## Required action
Your answer is a number only: how many lines in the data below contain "ChirpCand"?

[Source records]

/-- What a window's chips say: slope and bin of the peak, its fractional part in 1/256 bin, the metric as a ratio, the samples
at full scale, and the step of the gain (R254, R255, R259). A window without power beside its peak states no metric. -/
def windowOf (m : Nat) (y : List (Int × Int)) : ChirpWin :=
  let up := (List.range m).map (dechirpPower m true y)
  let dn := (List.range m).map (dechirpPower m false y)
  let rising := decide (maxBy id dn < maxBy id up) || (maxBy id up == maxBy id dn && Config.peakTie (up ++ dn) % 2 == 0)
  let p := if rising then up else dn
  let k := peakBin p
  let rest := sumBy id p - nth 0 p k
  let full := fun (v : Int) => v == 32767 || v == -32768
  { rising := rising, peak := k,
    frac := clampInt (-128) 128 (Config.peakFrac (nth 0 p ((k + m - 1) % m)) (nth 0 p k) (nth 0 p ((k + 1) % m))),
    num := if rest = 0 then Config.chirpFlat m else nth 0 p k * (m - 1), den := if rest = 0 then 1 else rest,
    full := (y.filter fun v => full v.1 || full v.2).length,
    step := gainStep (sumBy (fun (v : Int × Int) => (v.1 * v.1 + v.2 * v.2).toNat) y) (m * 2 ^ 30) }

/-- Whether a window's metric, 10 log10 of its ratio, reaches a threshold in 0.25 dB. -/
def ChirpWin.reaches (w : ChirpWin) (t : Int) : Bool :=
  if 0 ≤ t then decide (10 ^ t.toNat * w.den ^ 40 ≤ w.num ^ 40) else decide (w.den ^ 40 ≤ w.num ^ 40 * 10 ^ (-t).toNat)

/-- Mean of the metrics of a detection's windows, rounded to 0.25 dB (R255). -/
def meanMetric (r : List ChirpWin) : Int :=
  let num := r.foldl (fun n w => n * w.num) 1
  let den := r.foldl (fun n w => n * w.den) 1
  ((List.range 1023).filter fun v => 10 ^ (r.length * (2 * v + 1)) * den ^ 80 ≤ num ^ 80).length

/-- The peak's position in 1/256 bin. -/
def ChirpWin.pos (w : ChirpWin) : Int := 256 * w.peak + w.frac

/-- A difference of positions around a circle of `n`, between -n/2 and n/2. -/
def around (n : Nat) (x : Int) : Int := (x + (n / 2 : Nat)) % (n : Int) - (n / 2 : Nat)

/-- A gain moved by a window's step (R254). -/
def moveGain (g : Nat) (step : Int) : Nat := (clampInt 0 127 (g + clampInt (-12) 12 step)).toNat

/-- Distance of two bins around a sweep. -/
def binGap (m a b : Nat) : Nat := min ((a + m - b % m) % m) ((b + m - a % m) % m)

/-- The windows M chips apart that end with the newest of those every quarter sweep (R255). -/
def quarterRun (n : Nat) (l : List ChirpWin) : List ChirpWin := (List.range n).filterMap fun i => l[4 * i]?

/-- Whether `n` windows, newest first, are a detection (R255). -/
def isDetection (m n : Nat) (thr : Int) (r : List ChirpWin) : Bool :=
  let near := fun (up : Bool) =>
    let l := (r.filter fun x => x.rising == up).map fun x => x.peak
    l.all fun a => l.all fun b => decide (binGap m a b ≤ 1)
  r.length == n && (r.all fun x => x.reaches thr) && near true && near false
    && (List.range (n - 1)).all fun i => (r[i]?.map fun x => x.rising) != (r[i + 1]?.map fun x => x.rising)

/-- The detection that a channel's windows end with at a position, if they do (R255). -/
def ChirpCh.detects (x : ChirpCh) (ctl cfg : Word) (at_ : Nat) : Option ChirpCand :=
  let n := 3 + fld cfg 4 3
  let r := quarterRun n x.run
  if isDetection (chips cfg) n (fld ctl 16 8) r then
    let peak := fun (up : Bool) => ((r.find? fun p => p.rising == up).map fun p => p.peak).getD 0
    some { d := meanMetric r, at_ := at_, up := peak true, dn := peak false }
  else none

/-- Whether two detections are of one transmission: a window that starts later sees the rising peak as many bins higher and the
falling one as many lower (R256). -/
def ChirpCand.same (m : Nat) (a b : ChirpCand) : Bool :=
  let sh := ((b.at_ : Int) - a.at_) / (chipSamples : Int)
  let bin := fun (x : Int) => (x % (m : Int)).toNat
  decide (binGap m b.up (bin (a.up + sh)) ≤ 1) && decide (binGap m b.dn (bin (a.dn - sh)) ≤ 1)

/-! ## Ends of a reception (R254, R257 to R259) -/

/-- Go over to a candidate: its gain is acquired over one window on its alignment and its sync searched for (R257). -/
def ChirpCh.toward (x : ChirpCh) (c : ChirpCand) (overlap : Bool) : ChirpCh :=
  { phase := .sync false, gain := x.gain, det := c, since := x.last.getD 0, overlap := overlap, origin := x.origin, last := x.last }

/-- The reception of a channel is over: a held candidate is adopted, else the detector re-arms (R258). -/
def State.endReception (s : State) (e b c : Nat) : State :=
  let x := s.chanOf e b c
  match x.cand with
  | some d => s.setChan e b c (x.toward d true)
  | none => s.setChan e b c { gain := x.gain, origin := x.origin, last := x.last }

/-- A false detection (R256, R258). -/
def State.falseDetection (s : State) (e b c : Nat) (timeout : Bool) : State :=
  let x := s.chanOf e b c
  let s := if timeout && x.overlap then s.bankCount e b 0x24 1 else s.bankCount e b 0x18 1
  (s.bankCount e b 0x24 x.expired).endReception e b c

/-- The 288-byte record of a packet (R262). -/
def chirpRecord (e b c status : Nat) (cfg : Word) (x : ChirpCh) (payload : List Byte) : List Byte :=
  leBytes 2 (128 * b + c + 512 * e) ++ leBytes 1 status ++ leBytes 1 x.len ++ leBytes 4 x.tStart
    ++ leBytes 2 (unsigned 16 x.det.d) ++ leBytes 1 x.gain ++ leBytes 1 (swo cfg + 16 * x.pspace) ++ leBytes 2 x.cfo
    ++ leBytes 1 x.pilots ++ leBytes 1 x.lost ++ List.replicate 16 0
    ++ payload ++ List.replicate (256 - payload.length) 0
* * *
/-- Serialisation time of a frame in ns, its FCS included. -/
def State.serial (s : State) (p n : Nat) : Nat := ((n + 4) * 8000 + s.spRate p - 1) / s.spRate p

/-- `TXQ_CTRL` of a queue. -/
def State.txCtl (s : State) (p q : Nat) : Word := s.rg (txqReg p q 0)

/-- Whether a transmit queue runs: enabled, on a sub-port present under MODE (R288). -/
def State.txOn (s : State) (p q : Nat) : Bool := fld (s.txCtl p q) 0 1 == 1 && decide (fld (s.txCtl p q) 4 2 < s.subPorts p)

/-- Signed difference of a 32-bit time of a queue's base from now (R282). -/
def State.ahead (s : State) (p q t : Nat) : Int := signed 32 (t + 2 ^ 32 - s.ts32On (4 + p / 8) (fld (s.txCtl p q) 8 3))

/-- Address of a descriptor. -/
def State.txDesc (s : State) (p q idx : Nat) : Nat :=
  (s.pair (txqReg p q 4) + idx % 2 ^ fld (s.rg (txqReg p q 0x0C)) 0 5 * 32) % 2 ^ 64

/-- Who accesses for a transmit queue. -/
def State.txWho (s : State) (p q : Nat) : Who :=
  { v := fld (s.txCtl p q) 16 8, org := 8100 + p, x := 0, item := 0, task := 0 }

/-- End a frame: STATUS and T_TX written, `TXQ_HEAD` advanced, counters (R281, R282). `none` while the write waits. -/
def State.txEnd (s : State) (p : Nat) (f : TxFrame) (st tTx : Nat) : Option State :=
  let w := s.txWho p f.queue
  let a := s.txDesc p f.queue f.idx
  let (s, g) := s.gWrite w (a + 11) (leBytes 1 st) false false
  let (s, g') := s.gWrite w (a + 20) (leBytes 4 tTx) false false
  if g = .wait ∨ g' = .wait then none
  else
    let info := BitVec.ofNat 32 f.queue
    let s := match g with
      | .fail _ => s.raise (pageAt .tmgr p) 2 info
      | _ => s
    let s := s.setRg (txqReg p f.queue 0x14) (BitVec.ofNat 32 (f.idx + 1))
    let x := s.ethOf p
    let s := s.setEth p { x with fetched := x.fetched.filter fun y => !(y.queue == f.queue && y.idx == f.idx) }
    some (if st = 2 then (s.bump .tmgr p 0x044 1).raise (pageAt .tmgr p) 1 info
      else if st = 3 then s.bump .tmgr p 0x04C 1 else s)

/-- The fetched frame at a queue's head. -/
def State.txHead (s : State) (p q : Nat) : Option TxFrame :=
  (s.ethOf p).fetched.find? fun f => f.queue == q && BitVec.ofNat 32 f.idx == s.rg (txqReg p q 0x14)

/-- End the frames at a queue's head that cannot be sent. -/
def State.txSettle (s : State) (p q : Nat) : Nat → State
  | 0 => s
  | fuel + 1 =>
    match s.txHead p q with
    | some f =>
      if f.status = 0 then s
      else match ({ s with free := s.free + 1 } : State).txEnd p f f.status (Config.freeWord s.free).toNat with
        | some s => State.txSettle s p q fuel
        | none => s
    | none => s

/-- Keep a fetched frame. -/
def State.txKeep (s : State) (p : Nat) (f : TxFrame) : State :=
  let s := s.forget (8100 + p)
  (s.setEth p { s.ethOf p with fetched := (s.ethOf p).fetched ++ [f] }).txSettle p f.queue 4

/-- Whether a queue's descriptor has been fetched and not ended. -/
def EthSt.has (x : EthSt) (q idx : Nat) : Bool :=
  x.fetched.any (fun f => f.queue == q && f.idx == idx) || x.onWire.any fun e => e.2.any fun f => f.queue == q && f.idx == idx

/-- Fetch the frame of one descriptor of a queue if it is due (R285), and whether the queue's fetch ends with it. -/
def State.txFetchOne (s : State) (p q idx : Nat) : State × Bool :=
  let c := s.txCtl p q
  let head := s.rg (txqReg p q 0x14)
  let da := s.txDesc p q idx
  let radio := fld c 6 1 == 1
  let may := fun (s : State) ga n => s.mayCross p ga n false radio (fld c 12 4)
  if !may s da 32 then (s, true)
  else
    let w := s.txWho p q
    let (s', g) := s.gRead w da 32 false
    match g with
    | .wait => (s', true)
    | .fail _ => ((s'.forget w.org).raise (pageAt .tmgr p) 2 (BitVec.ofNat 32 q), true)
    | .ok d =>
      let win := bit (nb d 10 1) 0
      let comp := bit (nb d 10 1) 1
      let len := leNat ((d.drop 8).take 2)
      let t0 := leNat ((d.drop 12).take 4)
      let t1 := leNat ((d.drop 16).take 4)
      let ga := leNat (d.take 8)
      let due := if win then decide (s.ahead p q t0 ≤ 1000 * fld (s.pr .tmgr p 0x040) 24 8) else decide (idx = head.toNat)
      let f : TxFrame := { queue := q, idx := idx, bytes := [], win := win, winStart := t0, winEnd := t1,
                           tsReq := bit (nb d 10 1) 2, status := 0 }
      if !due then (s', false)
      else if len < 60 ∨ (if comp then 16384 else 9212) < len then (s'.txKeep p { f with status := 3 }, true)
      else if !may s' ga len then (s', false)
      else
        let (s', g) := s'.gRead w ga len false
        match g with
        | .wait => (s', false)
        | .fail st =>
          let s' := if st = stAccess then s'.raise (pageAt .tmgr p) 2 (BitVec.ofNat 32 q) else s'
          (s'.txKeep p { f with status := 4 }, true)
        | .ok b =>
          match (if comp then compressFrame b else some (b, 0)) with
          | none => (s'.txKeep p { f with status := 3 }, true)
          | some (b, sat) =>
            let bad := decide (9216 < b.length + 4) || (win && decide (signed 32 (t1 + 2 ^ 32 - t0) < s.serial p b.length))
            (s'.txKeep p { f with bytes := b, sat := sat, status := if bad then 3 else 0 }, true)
...
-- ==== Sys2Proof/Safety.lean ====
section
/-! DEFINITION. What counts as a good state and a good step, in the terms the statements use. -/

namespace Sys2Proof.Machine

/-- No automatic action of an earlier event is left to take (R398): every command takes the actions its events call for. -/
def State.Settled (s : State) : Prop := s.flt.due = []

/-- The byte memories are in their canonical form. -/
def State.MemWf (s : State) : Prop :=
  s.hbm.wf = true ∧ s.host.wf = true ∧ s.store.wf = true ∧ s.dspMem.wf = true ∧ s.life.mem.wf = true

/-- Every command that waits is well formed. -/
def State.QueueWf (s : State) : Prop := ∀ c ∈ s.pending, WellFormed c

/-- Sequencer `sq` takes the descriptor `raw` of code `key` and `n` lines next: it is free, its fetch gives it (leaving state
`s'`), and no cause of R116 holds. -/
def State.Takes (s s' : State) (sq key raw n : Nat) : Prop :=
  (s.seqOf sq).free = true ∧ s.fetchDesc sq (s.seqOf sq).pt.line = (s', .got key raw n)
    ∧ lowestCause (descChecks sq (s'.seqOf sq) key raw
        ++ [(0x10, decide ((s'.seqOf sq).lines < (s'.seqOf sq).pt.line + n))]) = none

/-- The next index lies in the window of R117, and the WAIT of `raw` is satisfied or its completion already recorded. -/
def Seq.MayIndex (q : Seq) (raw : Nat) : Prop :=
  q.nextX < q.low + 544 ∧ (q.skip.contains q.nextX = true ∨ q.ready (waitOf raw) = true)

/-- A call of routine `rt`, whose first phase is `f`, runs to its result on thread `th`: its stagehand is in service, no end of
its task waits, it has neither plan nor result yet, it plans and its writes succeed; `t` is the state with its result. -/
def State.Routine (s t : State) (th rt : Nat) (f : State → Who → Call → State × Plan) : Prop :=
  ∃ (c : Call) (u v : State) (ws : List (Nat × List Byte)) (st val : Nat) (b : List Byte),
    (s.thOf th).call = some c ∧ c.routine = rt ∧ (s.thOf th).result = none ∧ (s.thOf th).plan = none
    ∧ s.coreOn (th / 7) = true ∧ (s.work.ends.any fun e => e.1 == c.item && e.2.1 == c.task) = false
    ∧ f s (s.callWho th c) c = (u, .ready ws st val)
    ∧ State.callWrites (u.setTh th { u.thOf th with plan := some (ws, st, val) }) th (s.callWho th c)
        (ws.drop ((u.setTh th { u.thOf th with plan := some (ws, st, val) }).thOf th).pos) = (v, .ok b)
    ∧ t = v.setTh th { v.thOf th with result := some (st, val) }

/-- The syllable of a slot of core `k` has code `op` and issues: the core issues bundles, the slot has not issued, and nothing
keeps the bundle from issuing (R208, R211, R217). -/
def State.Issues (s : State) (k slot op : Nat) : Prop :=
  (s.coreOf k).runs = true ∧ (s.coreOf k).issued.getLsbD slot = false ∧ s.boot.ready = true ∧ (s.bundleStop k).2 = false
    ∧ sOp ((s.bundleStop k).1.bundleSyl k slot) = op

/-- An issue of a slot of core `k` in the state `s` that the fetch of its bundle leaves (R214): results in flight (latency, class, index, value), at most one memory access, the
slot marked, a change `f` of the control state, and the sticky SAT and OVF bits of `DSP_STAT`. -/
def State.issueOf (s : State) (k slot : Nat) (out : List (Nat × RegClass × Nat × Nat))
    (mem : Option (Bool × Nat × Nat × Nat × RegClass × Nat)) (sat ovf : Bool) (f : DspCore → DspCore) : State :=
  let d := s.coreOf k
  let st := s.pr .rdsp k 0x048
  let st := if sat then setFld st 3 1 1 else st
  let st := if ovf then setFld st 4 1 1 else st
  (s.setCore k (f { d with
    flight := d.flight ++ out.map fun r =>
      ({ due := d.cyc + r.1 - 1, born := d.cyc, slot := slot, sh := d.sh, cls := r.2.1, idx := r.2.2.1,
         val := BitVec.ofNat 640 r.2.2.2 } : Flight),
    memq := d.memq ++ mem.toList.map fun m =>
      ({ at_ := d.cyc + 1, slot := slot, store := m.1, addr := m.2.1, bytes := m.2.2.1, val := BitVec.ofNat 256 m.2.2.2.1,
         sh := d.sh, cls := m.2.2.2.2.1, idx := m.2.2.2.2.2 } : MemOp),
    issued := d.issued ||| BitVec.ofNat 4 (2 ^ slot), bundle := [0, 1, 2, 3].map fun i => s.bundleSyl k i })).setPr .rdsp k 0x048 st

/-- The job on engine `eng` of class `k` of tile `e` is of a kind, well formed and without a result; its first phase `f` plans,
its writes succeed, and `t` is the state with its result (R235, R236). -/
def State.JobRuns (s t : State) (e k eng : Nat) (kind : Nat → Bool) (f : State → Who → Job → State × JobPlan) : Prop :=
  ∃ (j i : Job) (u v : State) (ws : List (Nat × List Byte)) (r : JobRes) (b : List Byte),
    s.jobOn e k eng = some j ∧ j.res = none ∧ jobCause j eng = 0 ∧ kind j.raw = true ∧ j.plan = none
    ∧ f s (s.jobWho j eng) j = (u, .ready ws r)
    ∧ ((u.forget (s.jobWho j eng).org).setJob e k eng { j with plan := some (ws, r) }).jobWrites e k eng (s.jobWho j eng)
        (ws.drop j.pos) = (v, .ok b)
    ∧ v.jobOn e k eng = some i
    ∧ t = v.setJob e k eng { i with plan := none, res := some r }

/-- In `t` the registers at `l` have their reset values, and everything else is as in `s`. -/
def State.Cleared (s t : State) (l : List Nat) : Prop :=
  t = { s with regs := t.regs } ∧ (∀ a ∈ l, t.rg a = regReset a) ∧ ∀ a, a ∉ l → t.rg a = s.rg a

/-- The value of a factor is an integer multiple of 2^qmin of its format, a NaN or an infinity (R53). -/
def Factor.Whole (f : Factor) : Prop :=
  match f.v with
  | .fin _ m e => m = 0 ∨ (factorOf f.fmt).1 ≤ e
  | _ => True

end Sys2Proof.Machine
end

## Task answer
3